* **Data extracted from a collection**
^^^^
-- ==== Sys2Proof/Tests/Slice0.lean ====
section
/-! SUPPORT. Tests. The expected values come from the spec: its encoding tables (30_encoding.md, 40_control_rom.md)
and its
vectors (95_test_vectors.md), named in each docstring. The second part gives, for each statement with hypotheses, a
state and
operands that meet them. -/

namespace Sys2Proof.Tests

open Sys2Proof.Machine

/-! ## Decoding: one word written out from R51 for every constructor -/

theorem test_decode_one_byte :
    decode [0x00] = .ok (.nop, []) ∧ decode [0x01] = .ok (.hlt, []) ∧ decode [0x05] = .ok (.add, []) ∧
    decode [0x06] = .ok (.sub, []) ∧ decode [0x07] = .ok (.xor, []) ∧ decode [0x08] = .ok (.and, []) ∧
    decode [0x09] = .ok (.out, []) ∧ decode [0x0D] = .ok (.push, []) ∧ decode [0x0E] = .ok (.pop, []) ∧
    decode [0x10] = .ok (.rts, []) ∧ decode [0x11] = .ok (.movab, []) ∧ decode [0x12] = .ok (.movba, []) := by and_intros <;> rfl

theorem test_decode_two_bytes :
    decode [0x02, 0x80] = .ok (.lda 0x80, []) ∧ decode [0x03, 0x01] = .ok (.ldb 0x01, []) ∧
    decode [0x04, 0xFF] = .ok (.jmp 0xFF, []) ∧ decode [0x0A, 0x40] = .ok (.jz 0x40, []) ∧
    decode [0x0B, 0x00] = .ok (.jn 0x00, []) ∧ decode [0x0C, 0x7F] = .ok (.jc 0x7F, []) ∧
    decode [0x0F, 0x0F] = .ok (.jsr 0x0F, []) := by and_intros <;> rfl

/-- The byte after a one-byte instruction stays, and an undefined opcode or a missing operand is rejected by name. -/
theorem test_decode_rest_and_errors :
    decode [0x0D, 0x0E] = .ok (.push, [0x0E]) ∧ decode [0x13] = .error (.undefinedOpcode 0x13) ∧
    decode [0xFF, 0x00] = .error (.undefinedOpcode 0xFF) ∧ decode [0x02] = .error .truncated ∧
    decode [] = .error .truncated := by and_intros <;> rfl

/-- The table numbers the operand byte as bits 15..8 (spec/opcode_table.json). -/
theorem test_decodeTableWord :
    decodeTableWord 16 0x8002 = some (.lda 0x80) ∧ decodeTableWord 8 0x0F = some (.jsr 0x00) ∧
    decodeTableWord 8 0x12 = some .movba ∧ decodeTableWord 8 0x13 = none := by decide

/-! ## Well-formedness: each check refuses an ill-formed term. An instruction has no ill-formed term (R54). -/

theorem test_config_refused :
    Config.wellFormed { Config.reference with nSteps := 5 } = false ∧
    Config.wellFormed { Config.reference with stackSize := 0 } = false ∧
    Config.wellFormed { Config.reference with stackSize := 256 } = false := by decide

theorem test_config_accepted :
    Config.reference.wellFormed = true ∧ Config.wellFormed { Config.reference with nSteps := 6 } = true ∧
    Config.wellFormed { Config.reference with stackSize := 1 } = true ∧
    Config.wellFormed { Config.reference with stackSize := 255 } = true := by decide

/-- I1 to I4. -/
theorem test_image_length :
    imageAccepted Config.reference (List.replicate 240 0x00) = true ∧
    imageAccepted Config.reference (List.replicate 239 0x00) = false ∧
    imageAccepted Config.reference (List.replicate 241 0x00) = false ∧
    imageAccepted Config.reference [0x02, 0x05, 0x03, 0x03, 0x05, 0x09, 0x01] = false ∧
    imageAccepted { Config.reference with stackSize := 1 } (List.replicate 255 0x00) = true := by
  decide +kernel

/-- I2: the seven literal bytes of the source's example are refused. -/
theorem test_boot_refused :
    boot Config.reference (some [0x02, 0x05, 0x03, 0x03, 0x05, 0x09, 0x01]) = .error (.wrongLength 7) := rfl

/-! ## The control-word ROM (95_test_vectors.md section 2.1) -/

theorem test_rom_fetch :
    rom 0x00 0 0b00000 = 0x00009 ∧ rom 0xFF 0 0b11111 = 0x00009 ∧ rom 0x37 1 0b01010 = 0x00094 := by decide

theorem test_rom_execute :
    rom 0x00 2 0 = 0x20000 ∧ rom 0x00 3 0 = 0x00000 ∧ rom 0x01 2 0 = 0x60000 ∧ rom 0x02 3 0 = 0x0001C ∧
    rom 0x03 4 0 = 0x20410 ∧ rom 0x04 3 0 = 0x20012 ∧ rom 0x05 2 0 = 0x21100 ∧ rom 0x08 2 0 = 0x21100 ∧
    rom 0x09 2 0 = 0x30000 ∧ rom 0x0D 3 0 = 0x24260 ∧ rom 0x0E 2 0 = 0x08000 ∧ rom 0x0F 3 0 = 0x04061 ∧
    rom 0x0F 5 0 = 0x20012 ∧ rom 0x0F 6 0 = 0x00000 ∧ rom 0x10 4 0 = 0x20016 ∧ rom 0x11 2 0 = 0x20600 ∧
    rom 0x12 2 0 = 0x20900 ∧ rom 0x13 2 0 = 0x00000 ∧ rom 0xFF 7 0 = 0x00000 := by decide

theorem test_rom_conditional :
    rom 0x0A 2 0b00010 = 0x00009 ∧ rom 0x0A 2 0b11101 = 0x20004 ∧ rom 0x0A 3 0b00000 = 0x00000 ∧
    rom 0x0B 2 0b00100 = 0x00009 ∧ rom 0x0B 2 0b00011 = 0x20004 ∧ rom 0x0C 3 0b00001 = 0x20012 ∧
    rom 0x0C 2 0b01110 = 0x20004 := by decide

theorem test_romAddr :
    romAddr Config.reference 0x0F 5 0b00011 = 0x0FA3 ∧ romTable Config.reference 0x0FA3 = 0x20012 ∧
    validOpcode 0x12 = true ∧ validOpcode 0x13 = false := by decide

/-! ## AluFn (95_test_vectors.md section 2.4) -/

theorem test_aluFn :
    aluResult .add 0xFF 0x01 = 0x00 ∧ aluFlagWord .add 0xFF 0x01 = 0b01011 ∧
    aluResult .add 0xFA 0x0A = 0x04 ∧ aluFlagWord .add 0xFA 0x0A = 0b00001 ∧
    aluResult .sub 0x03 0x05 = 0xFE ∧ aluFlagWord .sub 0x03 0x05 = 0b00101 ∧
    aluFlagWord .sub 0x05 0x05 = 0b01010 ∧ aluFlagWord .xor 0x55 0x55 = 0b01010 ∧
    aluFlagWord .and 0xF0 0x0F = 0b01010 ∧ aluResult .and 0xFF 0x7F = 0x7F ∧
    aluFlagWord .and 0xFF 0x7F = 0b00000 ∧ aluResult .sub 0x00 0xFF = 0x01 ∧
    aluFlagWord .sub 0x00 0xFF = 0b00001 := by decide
^^^^
* **YOUR GOAL**
Where a line of the entries contains "Tests", report that line.

* **EXPECTED ANSWER**
-- ==== Sys2Proof/Tests/Slice0.lean ====
/-! SUPPORT. Tests. The expected values come from the spec: its encoding tables (30_encoding.md, 40_control_rom.md)
namespace Sys2Proof.Tests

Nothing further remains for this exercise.